*** Records to use ***
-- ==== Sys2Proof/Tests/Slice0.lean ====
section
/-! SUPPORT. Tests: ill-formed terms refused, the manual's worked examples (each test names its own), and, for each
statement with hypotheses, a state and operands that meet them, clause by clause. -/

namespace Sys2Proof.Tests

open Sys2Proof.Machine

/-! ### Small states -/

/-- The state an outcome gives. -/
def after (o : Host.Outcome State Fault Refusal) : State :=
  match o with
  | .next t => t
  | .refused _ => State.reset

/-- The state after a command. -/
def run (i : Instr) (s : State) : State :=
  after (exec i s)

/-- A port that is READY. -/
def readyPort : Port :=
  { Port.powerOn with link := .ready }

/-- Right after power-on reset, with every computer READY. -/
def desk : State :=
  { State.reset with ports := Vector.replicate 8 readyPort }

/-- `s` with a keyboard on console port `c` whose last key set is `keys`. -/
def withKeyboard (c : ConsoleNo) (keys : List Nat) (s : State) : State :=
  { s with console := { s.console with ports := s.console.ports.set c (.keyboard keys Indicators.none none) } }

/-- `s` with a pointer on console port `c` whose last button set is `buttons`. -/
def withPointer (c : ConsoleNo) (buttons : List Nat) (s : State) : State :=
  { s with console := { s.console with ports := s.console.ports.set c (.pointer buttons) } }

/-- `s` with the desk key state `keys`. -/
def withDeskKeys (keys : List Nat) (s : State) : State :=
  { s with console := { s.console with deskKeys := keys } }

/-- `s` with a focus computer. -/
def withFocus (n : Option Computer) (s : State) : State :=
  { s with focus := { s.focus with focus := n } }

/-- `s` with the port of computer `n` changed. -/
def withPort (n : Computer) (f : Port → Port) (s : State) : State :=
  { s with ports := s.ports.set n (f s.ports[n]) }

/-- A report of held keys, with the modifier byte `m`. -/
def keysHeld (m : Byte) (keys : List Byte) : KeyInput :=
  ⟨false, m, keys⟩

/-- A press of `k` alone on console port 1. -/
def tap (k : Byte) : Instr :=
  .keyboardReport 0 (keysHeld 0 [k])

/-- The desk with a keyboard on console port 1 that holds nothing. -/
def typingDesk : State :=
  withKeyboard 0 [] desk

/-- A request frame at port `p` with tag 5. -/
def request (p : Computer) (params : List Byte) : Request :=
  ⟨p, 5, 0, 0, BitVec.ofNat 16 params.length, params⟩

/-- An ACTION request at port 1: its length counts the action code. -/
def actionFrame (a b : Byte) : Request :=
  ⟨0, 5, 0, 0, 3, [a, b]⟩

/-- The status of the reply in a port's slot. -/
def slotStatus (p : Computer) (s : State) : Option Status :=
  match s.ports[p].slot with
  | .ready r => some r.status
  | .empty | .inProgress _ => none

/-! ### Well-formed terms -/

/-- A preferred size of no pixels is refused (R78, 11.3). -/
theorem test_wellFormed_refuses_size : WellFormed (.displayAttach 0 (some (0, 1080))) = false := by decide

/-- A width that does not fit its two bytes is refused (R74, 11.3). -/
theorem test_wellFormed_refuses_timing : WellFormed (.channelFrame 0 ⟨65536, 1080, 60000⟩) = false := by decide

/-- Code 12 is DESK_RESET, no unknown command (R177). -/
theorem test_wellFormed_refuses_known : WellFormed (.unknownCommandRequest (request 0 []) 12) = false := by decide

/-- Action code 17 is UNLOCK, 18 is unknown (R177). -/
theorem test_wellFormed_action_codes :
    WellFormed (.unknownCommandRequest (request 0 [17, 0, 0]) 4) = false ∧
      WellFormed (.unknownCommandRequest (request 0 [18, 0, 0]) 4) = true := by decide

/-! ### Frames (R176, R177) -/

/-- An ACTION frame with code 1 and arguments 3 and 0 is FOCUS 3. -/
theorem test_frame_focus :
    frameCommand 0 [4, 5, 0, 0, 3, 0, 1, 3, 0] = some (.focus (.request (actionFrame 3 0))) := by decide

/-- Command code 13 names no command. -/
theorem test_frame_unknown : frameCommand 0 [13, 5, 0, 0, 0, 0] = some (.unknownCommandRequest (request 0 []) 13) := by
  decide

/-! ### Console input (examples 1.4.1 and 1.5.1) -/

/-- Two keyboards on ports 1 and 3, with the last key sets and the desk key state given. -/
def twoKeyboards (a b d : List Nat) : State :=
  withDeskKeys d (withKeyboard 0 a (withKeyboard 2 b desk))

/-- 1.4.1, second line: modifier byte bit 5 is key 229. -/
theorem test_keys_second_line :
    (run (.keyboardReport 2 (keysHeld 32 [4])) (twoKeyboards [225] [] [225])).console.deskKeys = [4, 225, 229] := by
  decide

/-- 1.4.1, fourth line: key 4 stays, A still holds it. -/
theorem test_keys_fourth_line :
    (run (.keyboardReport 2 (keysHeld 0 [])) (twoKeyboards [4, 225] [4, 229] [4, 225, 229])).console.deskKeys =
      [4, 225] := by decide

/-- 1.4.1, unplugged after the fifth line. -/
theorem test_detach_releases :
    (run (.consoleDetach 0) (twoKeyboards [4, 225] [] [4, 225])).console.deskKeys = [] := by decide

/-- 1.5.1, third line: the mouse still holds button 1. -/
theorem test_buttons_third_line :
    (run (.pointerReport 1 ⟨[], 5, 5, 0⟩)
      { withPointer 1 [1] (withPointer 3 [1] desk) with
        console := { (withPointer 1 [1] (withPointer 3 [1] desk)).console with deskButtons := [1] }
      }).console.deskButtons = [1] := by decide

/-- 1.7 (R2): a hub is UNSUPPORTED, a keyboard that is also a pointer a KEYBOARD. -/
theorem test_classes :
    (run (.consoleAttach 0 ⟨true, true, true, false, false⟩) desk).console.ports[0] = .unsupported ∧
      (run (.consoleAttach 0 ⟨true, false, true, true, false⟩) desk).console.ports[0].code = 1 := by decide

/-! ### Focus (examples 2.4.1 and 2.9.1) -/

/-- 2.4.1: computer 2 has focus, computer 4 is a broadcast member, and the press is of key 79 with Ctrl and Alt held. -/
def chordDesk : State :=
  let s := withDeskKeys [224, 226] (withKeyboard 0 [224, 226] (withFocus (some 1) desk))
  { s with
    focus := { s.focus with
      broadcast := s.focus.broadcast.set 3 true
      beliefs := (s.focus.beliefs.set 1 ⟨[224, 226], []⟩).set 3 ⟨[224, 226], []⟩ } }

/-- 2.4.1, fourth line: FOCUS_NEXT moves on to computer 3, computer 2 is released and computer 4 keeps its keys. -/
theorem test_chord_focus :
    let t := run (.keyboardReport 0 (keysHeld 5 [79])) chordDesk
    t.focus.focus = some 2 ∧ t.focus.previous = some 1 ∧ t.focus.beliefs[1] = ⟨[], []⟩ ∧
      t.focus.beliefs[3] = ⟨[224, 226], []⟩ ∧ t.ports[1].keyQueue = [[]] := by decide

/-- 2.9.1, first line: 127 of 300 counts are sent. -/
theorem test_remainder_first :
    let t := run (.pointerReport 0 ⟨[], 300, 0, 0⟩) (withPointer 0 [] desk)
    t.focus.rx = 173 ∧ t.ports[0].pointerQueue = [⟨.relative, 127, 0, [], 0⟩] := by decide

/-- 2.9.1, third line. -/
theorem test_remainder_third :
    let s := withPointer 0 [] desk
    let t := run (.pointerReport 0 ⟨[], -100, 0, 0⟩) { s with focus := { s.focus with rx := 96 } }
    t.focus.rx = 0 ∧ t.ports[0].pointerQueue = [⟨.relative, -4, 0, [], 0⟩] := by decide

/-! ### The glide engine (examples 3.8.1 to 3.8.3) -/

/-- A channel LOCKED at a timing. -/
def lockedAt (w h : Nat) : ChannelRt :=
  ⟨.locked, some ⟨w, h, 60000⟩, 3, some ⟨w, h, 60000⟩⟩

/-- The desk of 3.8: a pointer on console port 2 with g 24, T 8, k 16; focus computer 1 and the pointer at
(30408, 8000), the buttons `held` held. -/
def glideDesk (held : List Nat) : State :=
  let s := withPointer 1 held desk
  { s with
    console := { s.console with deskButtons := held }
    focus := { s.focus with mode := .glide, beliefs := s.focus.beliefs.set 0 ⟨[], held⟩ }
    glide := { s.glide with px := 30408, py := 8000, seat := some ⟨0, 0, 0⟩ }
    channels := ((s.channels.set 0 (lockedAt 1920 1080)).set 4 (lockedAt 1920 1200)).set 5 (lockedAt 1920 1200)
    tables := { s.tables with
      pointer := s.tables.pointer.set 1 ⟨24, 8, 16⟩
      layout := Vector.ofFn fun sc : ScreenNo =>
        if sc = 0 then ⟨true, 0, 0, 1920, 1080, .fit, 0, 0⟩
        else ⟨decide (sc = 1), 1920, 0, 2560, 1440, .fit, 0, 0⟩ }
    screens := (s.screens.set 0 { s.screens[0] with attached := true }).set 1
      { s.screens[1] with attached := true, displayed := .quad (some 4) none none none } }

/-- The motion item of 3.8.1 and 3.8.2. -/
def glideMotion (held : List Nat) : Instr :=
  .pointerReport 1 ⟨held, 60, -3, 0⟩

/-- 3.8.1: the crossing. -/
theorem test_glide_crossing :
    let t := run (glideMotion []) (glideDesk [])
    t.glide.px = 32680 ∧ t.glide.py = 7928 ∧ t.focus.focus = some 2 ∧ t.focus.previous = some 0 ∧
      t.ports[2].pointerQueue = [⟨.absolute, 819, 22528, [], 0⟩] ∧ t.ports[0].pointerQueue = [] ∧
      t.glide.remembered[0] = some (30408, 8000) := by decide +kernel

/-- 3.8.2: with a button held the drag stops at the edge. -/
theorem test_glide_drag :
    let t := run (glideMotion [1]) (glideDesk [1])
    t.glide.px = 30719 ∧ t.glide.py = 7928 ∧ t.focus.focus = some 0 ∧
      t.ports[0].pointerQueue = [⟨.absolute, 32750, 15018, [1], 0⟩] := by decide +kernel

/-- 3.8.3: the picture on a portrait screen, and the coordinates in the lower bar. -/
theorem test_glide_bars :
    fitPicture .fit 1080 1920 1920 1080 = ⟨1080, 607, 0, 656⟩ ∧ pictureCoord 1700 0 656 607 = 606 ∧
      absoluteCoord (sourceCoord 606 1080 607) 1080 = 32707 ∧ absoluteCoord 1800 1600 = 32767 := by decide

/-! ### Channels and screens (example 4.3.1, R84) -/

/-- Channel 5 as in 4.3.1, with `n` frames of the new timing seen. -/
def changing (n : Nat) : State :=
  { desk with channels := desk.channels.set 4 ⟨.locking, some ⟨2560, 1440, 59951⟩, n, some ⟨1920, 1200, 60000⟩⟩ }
*** End of Records to use ***
* _What to produce_:
Show all lines of the material in which the word "that" can be found.

* _Exercise response_:
statement with hypotheses, a state and operands that meet them, clause by clause. -/
/-- A port that is READY. -/
/-- The desk with a keyboard on console port 1 that holds nothing. -/
/-- A width that does not fit its two bytes is refused (R74, 11.3). -/
/-- 1.7 (R2): a hub is UNSUPPORTED, a keyboard that is also a pointer a KEYBOARD. -/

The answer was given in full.